Ali Kadkhodaei Reza Hasanzadeh Ghasemi* 

Mechanical Engineering, Hakim Sabzevari University, Sabzevar 9618676115, Iran

Corresponding Author Email: 
r.hasanzadeh@hsu.ac.ir
Page: 
411-421
|
DOI: 
https://doi.org/10.18280/jesa.540304
Received: 
12 October 2020
|
Accepted: 
6 March 2021
|
Published: 
25 June 2021
| Citation

OPEN ACCESS

Abstract: 

Underwater robots are integral parts of the marine industry and science. The application of the underwater vehicles has increased with the development of the activities in deep sea. This paper considers the dynamics modeling, control and simulation of a new tilt thruster underwater vehicle. The presented robot has four thrusters with variable thrust vectoring which are able to control six degrees of freedom. This underwater vehicle, by using two perpendicular servo motors for each thruster, provides independent and time variable orientation for each thruster. Change the thruster orientation as a function of time making it possible to move simultaneously to different directions and increase hovering ability. High maneuverability is an important advantage of this underwater vehicle. To demonstration of underwater robot ability to track the complex trajectory, in this paper a wide variety of paths are considered. In this paper, the robustness of the system under disturbances and parameters uncertainty are examined.

Keywords: 

autonomous underwater vehicle, thruster, variable thrust vector

1. Introduction

Although more than 70 percent of earth's surface is covered by water, less than 10 percent of the oceans and seas have been explored. In recent decades with population growth, the need for new energy sources is observed more than ever, this is while sea is a vast supply of energy and mineral resources [1, 2].

In recent years, autonomous underwater vehicles (AUV) have shown their position as the most important tool in depth-search of the seas, more than the past.

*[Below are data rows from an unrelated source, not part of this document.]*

-- ==== Sys2Proof/Machine/PortOrders.lean ====
section
/-!
DEFINITION. The orders of the ports and the Settings Unit: SET TIME (R167), READ STATUS (R170), READ EVENTS and SET EVENT
MASK (R169), SAVE SETTINGS (R175), RELOAD SETTINGS (R176), RESET (R166).
-/

namespace Sys2Proof.Machine

open Sys2Proof

/-- SET TIME (R167). -/
def State.setTime (s : State) (p : Port) (value : Nat) : State :=
  s.takeOrder ruleY p fun s =>
    ({ s with time := { s.time with depotTime := value, depotSet := true } }).answer p .done (.time value)

/-- The meaning of SET_TIME (R167). -/
def execSetTime (p : Port) (value : Nat) (s : State) : Host.Outcome State Fault Refusal := .next (s.setTime p value)

/-- One line's part of READ STATUS (R170). -/
def State.lineStatus (s : State) (l : Line) : LineStatus :=
  { state := (s.line l).state, openJobs := (s.line l).openSet.length, swapping := s.swapCount l }

/-- What READ STATUS returns to a port (R170). -/
def State.statusReport (s : State) (p : Port) : StatusReport :=
  { starting := s.starting, mode := s.veh.mode, hold := s.veh.hold.map fun h => ceilDiv h Config.ticksPerSecond,
    cause := s.veh.cause, asserted := s.veh.asserted, countdown := s.time.countdown, window := s.time.window,
    guardTime := s.guardTime, depotTime := s.time.depotTime, depotSet := s.time.depotSet, lineA := s.lineStatus .A,
    lineB := s.lineStatus .B, occupied := s.occupied, jobs := s.jobs.countP Option.isSome,
    heldCount := s.heldSerials.length, free := s.store.free.length, dirty := s.store.dirty.length,
    bad := s.store.bad.length, records := s.store.images.length, engine := s.eng.engineState,
    suspCount := s.eng.suspCount, waiting := s.eng.waiting, slot := (s.port p).slot, mask := (s.port p).mask }

/-- READ STATUS (R170). -/
def State.readStatus (s : State) (p : Port) : State :=
  s.takeOrder ruleStatus p fun s => s.answer p .done (.statusData (s.statusReport p))

/-- The meaning of READ_STATUS (R170). -/
def execReadStatus (p : Port) (s : State) : Host.Outcome State Fault Refusal := .next (s.readStatus p)

/-- READ EVENTS (R169): the calling port's flags are returned, and those returned SET are cleared. -/
def State.readEvents (s : State) (p : Port) : State :=
  s.takeOrder ruleAll p fun s => (s.answer p .done (.events (s.port p).flags)).modPort p PortState.readFlags

/-- The meaning of READ_EVENTS (R169). -/
def execReadEvents (p : Port) (s : State) : Host.Outcome State Fault Refusal := .next (s.readEvents p)

/-- SET EVENT MASK (R169): the calling port's mask is replaced, and the reply carries it as stored. -/
def State.setEventMask (s : State) (p : Port) (enables : List Nat) : State :=
  s.takeOrder ruleAll p fun s =>
    if enables.all flagOk = false then s.refuse p .range
    else
      let t := s.modPort p fun q => q.withMask enables
      t.answer p .done (.mask (t.port p).mask)

/-- The meaning of SET_EVENT_MASK (R169). -/
def execSetEventMask (p : Port) (enables : List Nat) (s : State) : Host.Outcome State Fault Refusal :=
  .next (s.setEventMask p enables)

/-- SAVE SETTINGS (R175): the snapshot, and the erase of extent 0. -/
def State.saveSettings (s : State) (p : Port) : State :=
  s.takeOrder ruleSettings p fun s =>
    (((({ s with settings := { op := .saving p, snapshot := s.record } }).requestClass4 .settingsErase).acceptLong p
      .saveSettings).settleFlash)

/-- The meaning of SAVE_SETTINGS (R175). -/
def execSaveSettings (p : Port) (s : State) : Host.Outcome State Fault Refusal := .next (s.saveSettings p)

/-- RELOAD SETTINGS (R176): the settings read is requested as the step settles. -/
def State.reloadSettings (s : State) (p : Port) : State :=
  s.takeOrder ruleSettings p fun s =>
    ((({ s with settings := { s.settings with op := .reloading p } }).acceptLong p .reloadSettings).settleFlash)

/-- The meaning of RELOAD_SETTINGS (R176). -/
def execReloadSettings (p : Port) (s : State) : Host.Outcome State Fault Refusal := .next (s.reloadSettings p)

/-- RESET (R166): ACCEPTED; the full reset follows the delivery of that reply, or a further order frame. -/
def State.resetOrder (s : State) (p : Port) : State := s.takeOrder ruleReset p fun s => s.acceptLong p .reset

/-- The meaning of RESET (R166). -/
def execReset (p : Port) (s : State) : Host.Outcome State Fault Refusal := .next (s.resetOrder p)

end Sys2Proof.Machine
end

Even today, the research and industrial centers all around the world working in the field of hydrodynamics have special attention to design, production and development of this kind of underwater devices. In fact, AUV is a kind of underwater robot moves using propulsion system and is steered and controlled by a mounted command processor [3].

The processing system receives environmental data by employing sensors and provides appropriate guidelines with respect to the desired objectives in order to complete the mission. Following a pre-defined path can be used in exploration of offshore oil fields, research in deep sea areas, extraction of undersea resources, oceanography mapping and water pipelines evaluation [4, 5].

1.1 Background of using variable thrust vectoring in underwater vehicles

Eskesen et al. [6] proposed a rotating thruster unit (RTU) for their robot, Odyssey IV. This robot can reduce the number of thrusters and enables more payload space. Odyssey IV’s propulsion system provides four degrees of freedom (DOF) control. Two of the thrusters for motion in sway and yaw and two another of the thrusters can be rotated to provide the desired force vector in surge and heave. The Nereus robot has a similar mechanism [7]. The Nereus has fixed main thrusters, and a tilting thruster is an auxiliary mechanism that is used for sailing modes. Recently, a thrust-vectoring mechanism was developed [8]. The mechanism can perform propulsion and steering motion with only one thruster, but hovering motion is not possible. These robots do not use full set of tilting thrusters to achieve six DOF control. In 2010 Lopez et al. [9] presented a description of the design, modeling and control of a quad-tilting thruster micro AUV. The detailed dynamic model of this vehicle is deduced via the Euler-Lagrange formulation. They used a saturation-based control algorithm to stabilize the three DOF rotational dynamic system around the origin. In 2014 Jin et al. [10] introduced an underwater robotic platform with a tilting thruster mechanism for hovering motion. They designed a selective switching controller which divides the six DOF system into three DOF subsystems, and switched between sub controllers according to the error in real time. Thrusters could only switch between 0 and 90 degrees. When thrusters tilted in the vertical configuration, the robot could only control three DOF (in the z, roll, and pitch directions). Similarly, when the thruster configuration was horizontal, the robot could only control three DOF (in the x, y, and yaw directions). Due to frequent switching of the thruster configuration, the control of the six degrees of freedom will be along with error and robot depreciation. This paper has presented a robotic platform that with continuous and independent orientation of each thruster will be able to simultaneously control six degrees of freedom.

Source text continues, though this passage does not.